# Task directions
With the line containing "def signedTenths (tempRaw" as the start and the line containing "value that no" as the end, transcribe that span of the entries below exactly, including both.

# Task input
┄┄┄┄┄┄┄┄┄┄┄┄┄┄┄┄┄┄┄┄
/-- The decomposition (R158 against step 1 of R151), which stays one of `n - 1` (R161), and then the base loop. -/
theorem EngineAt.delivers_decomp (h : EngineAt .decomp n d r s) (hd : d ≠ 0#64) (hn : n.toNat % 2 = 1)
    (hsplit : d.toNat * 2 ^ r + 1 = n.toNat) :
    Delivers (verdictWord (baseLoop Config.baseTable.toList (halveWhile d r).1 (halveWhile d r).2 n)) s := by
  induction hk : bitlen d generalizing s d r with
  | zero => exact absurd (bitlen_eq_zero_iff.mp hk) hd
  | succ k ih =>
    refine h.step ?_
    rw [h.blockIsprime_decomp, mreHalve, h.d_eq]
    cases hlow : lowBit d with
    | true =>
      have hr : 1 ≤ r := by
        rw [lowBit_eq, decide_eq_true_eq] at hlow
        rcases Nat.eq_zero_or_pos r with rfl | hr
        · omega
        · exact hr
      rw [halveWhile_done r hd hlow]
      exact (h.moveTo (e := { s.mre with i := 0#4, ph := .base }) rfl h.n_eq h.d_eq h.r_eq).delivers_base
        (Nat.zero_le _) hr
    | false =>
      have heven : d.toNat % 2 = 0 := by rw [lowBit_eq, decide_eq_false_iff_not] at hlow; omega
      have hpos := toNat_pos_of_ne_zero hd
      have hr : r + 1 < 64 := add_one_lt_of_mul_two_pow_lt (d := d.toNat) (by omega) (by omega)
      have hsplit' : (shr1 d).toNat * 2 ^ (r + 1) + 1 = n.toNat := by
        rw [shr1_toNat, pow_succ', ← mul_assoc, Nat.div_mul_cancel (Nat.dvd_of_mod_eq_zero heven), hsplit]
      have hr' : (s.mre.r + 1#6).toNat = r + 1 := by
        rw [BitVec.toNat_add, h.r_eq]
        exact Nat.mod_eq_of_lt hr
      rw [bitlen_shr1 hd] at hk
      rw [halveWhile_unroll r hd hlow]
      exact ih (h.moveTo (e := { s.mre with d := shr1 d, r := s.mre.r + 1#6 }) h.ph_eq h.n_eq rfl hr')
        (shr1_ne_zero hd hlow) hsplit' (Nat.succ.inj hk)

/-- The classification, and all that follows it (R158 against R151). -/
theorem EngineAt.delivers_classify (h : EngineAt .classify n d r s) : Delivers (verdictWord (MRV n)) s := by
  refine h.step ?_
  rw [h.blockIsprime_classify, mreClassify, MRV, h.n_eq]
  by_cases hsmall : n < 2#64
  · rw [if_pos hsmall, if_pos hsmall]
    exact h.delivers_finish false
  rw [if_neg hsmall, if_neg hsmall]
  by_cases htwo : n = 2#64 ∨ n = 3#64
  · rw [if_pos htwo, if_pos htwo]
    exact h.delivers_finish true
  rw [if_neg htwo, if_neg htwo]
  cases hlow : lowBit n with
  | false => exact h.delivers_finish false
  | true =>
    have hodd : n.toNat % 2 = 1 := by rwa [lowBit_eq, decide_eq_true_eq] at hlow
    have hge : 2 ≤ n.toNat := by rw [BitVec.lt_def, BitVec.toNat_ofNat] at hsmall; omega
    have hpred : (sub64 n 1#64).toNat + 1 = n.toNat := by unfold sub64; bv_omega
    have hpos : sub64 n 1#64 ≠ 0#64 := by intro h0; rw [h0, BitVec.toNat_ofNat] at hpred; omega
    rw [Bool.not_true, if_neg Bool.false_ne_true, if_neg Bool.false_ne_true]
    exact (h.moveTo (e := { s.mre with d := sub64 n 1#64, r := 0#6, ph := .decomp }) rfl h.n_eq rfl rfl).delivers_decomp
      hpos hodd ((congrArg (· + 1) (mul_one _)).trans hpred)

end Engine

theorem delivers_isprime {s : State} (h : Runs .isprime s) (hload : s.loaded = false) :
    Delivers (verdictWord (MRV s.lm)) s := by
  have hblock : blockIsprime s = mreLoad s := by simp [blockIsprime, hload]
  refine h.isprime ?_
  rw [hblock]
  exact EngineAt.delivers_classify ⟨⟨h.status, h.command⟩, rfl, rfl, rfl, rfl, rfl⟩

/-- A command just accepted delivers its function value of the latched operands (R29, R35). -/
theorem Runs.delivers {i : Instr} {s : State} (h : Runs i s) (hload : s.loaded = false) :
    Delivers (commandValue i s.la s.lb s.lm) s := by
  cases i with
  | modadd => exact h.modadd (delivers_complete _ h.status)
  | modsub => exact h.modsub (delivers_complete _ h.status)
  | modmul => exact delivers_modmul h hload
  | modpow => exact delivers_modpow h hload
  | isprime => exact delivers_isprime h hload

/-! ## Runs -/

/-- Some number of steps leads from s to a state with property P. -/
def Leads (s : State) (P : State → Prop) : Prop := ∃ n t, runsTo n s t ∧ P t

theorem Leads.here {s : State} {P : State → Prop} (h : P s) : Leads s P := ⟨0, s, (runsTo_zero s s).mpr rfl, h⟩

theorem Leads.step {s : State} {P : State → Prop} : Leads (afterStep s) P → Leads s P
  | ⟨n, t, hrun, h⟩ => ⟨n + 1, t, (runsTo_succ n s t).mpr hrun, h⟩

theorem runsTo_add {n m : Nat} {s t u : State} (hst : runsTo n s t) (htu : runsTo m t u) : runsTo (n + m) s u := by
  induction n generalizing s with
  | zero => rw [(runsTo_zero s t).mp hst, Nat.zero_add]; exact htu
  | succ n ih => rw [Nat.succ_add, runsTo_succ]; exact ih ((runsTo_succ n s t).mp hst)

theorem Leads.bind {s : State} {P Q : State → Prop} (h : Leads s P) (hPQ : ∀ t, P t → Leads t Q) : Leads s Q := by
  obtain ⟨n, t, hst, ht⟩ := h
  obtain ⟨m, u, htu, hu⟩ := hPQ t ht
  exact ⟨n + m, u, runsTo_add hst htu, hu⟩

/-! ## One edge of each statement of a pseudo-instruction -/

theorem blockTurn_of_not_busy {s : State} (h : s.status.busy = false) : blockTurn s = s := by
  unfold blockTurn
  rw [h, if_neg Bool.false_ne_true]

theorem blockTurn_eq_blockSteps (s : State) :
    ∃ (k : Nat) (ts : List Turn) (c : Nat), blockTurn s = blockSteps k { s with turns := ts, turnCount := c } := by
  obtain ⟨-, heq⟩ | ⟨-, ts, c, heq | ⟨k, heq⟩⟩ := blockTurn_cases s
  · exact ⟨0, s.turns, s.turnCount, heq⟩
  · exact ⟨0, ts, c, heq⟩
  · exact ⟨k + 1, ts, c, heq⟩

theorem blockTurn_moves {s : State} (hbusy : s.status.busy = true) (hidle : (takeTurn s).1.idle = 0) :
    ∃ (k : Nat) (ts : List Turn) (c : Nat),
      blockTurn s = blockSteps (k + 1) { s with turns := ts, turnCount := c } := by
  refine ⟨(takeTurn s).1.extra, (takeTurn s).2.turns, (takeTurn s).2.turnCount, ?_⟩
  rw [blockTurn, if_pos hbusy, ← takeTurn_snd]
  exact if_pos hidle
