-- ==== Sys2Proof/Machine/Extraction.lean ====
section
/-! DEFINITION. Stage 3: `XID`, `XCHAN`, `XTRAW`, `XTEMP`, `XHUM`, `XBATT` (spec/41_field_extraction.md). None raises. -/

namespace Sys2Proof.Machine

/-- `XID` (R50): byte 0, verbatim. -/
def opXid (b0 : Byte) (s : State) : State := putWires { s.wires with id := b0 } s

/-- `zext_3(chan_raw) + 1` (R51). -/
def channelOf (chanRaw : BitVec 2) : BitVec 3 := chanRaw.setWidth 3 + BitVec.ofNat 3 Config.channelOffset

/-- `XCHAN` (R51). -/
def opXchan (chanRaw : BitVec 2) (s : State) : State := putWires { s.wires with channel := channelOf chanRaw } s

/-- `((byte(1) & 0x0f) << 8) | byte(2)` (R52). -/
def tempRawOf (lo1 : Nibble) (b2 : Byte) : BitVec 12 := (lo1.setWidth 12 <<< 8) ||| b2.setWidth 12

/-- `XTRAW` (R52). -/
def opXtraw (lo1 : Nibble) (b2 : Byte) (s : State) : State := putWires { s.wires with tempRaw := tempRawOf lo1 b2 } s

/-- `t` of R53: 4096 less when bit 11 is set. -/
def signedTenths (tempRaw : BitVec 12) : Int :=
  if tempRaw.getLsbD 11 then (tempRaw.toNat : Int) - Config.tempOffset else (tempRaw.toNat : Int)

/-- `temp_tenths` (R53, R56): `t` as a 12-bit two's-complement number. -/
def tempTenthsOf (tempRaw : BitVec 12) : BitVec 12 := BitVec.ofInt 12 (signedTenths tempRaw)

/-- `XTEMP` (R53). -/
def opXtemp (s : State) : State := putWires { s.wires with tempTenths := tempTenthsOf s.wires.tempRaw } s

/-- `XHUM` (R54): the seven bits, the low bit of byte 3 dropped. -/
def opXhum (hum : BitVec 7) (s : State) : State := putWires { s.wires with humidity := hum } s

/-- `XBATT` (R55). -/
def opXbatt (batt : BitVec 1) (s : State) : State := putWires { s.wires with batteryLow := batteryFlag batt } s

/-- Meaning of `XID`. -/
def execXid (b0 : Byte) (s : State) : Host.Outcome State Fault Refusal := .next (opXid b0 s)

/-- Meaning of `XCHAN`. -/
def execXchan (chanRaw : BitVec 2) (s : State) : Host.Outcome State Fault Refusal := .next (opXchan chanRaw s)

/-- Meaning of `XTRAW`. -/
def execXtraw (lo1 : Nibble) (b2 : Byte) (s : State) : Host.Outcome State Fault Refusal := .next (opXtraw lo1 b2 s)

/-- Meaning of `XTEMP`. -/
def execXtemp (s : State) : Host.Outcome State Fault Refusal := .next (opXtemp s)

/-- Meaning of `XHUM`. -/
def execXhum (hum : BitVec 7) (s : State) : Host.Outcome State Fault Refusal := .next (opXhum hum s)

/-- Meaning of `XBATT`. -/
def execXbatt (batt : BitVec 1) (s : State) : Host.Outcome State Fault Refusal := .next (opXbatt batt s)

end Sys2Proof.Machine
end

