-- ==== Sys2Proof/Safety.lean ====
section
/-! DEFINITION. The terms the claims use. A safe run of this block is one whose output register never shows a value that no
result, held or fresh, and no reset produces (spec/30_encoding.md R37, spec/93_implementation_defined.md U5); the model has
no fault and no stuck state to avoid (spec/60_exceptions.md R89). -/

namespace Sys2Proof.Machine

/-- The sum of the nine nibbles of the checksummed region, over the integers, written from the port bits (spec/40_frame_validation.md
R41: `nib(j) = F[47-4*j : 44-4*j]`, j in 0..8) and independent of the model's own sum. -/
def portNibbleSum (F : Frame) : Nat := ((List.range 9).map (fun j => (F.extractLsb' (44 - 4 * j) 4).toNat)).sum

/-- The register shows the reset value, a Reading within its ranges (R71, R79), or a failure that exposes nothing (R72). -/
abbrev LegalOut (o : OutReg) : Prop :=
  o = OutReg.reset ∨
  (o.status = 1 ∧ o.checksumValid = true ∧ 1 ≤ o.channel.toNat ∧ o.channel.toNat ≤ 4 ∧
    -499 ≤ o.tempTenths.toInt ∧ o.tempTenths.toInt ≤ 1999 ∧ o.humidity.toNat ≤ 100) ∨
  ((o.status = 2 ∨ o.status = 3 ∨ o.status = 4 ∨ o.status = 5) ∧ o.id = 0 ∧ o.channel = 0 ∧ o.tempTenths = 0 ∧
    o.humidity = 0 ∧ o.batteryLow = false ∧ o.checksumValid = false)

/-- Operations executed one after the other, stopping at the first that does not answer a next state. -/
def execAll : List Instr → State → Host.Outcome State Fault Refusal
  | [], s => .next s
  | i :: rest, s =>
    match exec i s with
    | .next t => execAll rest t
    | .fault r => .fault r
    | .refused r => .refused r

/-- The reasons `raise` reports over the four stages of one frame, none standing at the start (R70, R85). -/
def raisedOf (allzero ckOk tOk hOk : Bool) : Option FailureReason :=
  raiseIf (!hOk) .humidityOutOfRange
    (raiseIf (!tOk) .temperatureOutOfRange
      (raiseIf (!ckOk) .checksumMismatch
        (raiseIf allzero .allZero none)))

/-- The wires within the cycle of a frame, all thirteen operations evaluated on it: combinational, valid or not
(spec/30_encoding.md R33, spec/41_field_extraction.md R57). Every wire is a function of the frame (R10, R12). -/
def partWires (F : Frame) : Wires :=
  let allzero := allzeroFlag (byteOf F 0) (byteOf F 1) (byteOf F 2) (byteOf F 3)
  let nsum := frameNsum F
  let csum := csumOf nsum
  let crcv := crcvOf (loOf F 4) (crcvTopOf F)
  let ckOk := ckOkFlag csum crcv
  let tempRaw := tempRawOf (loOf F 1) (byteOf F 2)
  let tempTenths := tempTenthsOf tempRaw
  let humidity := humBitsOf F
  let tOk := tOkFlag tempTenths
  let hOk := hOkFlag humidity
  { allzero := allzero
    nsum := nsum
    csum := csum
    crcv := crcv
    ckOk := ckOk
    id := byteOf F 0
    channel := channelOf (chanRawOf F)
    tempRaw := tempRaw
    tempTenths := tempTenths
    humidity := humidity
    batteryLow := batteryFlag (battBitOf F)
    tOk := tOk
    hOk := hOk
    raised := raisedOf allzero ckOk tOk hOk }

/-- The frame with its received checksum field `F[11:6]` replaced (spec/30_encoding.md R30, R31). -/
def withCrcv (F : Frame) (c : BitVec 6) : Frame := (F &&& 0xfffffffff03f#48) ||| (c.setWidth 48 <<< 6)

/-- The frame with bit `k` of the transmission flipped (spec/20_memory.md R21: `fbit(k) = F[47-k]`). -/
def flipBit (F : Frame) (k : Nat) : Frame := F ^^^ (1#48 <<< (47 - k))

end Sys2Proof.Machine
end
┄┄┄┄┄┄┄┄┄┄┄┄┄┄┄┄┄┄┄┄
# Completed exercise
def signedTenths (tempRaw : BitVec 12) : Int :=
  if tempRaw.getLsbD 11 then (tempRaw.toNat : Int) - Config.tempOffset else (tempRaw.toNat : Int)

/-- `temp_tenths` (R53, R56): `t` as a 12-bit two's-complement number. -/
def tempTenthsOf (tempRaw : BitVec 12) : BitVec 12 := BitVec.ofInt 12 (signedTenths tempRaw)

/-- `XTEMP` (R53). -/
def opXtemp (s : State) : State := putWires { s.wires with tempTenths := tempTenthsOf s.wires.tempRaw } s

/-- `XHUM` (R54): the seven bits, the low bit of byte 3 dropped. -/
def opXhum (hum : BitVec 7) (s : State) : State := putWires { s.wires with humidity := hum } s

/-- `XBATT` (R55). -/
def opXbatt (batt : BitVec 1) (s : State) : State := putWires { s.wires with batteryLow := batteryFlag batt } s

/-- Meaning of `XID`. -/
def execXid (b0 : Byte) (s : State) : Host.Outcome State Fault Refusal := .next (opXid b0 s)

/-- Meaning of `XCHAN`. -/
def execXchan (chanRaw : BitVec 2) (s : State) : Host.Outcome State Fault Refusal := .next (opXchan chanRaw s)

/-- Meaning of `XTRAW`. -/
def execXtraw (lo1 : Nibble) (b2 : Byte) (s : State) : Host.Outcome State Fault Refusal := .next (opXtraw lo1 b2 s)

/-- Meaning of `XTEMP`. -/
def execXtemp (s : State) : Host.Outcome State Fault Refusal := .next (opXtemp s)

/-- Meaning of `XHUM`. -/
def execXhum (hum : BitVec 7) (s : State) : Host.Outcome State Fault Refusal := .next (opXhum hum s)

/-- Meaning of `XBATT`. -/
def execXbatt (batt : BitVec 1) (s : State) : Host.Outcome State Fault Refusal := .next (opXbatt batt s)

end Sys2Proof.Machine
end

-- ==== Sys2Proof/Safety.lean ====
section
/-! DEFINITION. The terms the claims use. A safe run of this block is one whose output register never shows a value that no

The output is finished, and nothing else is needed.